Start of Data records

-- ==== Sys2Proof/WellFormed.lean ====
section
/-! DEFINITION. Well-formedness of an instruction. The operand types admit only values the encodings admit, so one check
is left: a message written as a full frame is one frame to the block's own length rule (R105), that is, its chk_hi
byte is not END. A frame whose chk_hi is END still decodes and still runs (R152; log 17). -/

namespace Sys2Proof

/-- The tail is read at the length it is written with: a full frame's chk_hi is not END (R105, R145). -/
def FrameTail.wf : FrameTail → Bool
  | .short => true
  | .full chk => chk.extractLsb' 8 8 != Machine.endByte

/-- An instruction is well formed when its frame, if it has one, has a well-formed tail. -/
def Instr.wf (i : Instr) : Bool :=
  match Machine.msgFrame? i with
  | some f => f.tail.wf
  | none => true

end Sys2Proof
end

End of Data records

What you need to do:
Write out, word for word, the line containing "namespace Sys2Proof" and every line after it to the end of the data above.

Response:
namespace Sys2Proof

/-- The tail is read at the length it is written with: a full frame's chk_hi is not END (R105, R145). -/
def FrameTail.wf : FrameTail → Bool
  | .short => true
  | .full chk => chk.extractLsb' 8 8 != Machine.endByte

/-- An instruction is well formed when its frame, if it has one, has a well-formed tail. -/
def Instr.wf (i : Instr) : Bool :=
  match Machine.msgFrame? i with
  | some f => f.tail.wf
  | none => true

end Sys2Proof
end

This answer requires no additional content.